I have inherited a segment of Native American DNA in the same region of chromosome 4. This confirms that place on the chromosome is Native American and isn't a false positive result. 


 . 
I don't know what is going on with chromosome 15? A Native American segment overlaps an African segment. The top segment has a long stretch of  blue which is said to be Spanish. The bottom segment has a long stretch of a slightly different shade of blue said to be British Isles. I would guess the tip of 15 is mixed African and Native American , and the African segment should fit somewhere on the top and is definitely related to my mother's mother. I'm not sure what should be on the bottom chromosome once the other segment moves up? 

My own Native American Chromosome Paint chart has the chromosomes accurately phased because my results are not statistically phased but are parentally phased. Only two tiny segments end up on my paternal side chromosomes. This could represent actual very distant Native American ancestry on my father's side? One of his ancestors was an Indian trader in Pennsylvania who did have a Native wife although I'm not sure if we are descended from her? It's also possible that these tiny Native American segments are false positives? In any case the phasing has been at least 98% accurate. My Sub Saharan segments are 100% correct and are all on my Mother's chromosome. 



Analyzing my results along with my mother's and cousins' I can see where phasing with a parent improves DNA results substantially. As more people test new haplotypes will be found which will improve phasing without a parent testing. Otherwise raw data phased for the purpose of matching cousins or ethnicity can sometimes be in error and throw off our results. I am surprised, however, at how often my mother's chromosomes were correctly phased. Only 5 out of the 23 seem to have phasing issues. 

Both my mother and I have DNA that has been placed in the broad categories. It will be interesting to see how much better the phasing becomes and how much of the DNA in the broad categories is eventually correctly identified as more people test. All of the DNA currently assigned to French and German is actually German according to our DNA matches origins.
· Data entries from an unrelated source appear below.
-- ==== Sys2Proof/Tests/Slice0.lean ====
section
/-! SUPPORT. The model's own tests. Words are written out from R60 (30_encoding.md), expected results are the vectors of 95_test_vectors.md, and for every obligation with hypotheses a witness meets them. -/

namespace Sys2Proof.Tests

open Sys2Proof Sys2Proof.Machine

/-! ### Small states -/

/-- One channel of one pixel: FRAME_LEN 3. -/
def p3 : Params := { Params.ex1 with n0 := 1, n1 := 0 }

/-- A state right after reset but for `st`, and with a definite `last_seq`. -/
def at0 (p : Params) (st : SyncState) : State := { State.resetWith p with st := st, lastSeq := 0xBEEF#16 }

/-- One step's stimulus with a byte. -/
def giving (b : Byte) : Stimulus := { rst := false, tick := false, arrive := [b], nowMs := 0#32, rdAddr := 0#16 }

/-- One step's stimulus without a byte, at a time. -/
def silent (now : Millis) : Stimulus := { rst := false, tick := false, arrive := [], nowMs := now, rdAddr := 0#16 }

/-- `n` idle stimuli at time 0. -/
def calm (n : Nat) : List Stimulus := List.replicate n (silent 0#32)

/-- The state with its next inputs. -/
def given (s : State) (x : Stimulus) : State := { s with script := [x] }

/-- The next step has this SEL, performs this row, and leaves a state of which `f` holds. -/
def seen (s : State) (sel : BitVec 7) (i : Instr) (f : State → Bool) : Bool :=
  match step s with
  | .next t => decide (s.sample.selector.sel = sel) && decide (s.sample.fetch = i) && f t
  | .fault _ => false
  | .refused _ => false

/-! ### Well-formedness: one ill-formed term for each check, refused -/

theorem test_wf_refuses_bad_parameters :
    Instr.wf { Params.ex1 with n0 := 0, n1 := 0 } .reset = false ∧
    Instr.wf { Params.ex1 with n0 := 21844, n1 := 2 } .idleWait = false ∧
    Instr.wf { Params.ex1 with timeoutMs := 0#32 } .payWait = false := by decide

theorem test_wf_refuses_idleM0_other_byte : Instr.wf Params.ex1 (.idleM0 0x55#8) = false := by decide
theorem test_wf_refuses_idleSkip_marker : Instr.wf Params.ex1 (.idleSkip 0xAA#8) = false := by decide
theorem test_wf_refuses_gotM1_other_byte : Instr.wf Params.ex1 (.gotM1 0xAA#8) = false := by decide
theorem test_wf_refuses_gotFail_marker : Instr.wf Params.ex1 (.gotFail 0x55#8) = false := by decide
theorem test_wf_refuses_hdrTooLarge_without_length :
    Instr.wf { Params.ex1 with discardCeil := 0xFFFF#16 } (.hdrTooLarge 0#8) = false := by decide
theorem test_wf_refuses_read_outside : Instr.wf Params.ex1 (.frontRead 12#16) = false := by decide

/-- Well-formed operations of the marker scan, the header and reset. -/
def wellFormedScan : List Instr :=
  [.reset, .idleM0 0xAA#8, .idleSkip 0#8, .idleWait, .gotM1 0x55#8, .gotFail 0xAA#8, .gotWait, .hdrByte 1#8,
    .hdrAccept 1#8, .hdrMismatch 1#8, .hdrTooLarge 1#8, .hdrTimeout, .hdrWait]

/-- Well-formed operations of the other families. -/
def wellFormedRest : List Instr :=
  [.payByte 1#8, .payCommit 1#8, .payTimeout, .payWait, .discByte 1#8, .discDone 1#8, .discTimeout, .discWait,
    .renderRelease, .renderHold, .holdRelease, .holdHold, .reservedState, .frontRead 11#16]

theorem test_wf_accepts_every_constructor :
    wellFormedScan.all (Instr.wf Params.ex1) = true ∧ wellFormedRest.all (Instr.wf Params.ex1) = true := by decide

/-! ### Decoding: words written out from R58 and R60, bits 6 to 0 = rst, tick, tmo, rxv, st -/

theorem test_decode_reset :
    decodeSel Params.ex1 ⟨0b1000000#7, 0#8, 0#2, 0#16, 0#16⟩ = .reset ∧
    decodeSel Params.ex1 ⟨0b1111111#7, 0x99#8, 3#2, 12#16, 1#16⟩ = .reset := by decide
It looks like most of my French DNA is somewhere in the broad European categories? It will be interesting to see if some of the now "European" categorized DNA  is ever named as French?

AncestryDNA claims their phasing process for matching has only a 1% error rate. I'm guessing on an individual level with a mixed genome like mine the error rate would be higher than 1%. Parental and statistical phasing for ethnicity really does improve the estimates. I wish all of the DNA companies would do that. The Chromosome Painting interactive map is an outstanding feature at 23andMe. If you are ethnically mixed, like I am, naming the segments according to ethnicity can help when you compare segments of cousins using chromosome browsers. Accurate ethnicity estimates can help identify the places of origin you share with your DNA matches. GEDmatch has a feature that will allow you to search for matches on each chromosome so you can compare matches with your Chromosome Paint map at 23andMe.

I believe phasing for ethnicity is what makes 23andMe's estimates more accurate than the other companies, especially if a parent also tests. 

2 comments:

Janice M. Sellers said...

So is phasing used only for refining ethnicity results? Does it have other uses?

Annette Kapple said...

Yes Janice, you can compare the results to your matches' segments in a chromosome browser. Anyone who matches in the same place would be from the same ethnic group and the same family line. If your parents are from the same ethnic group this tool would be less useful however.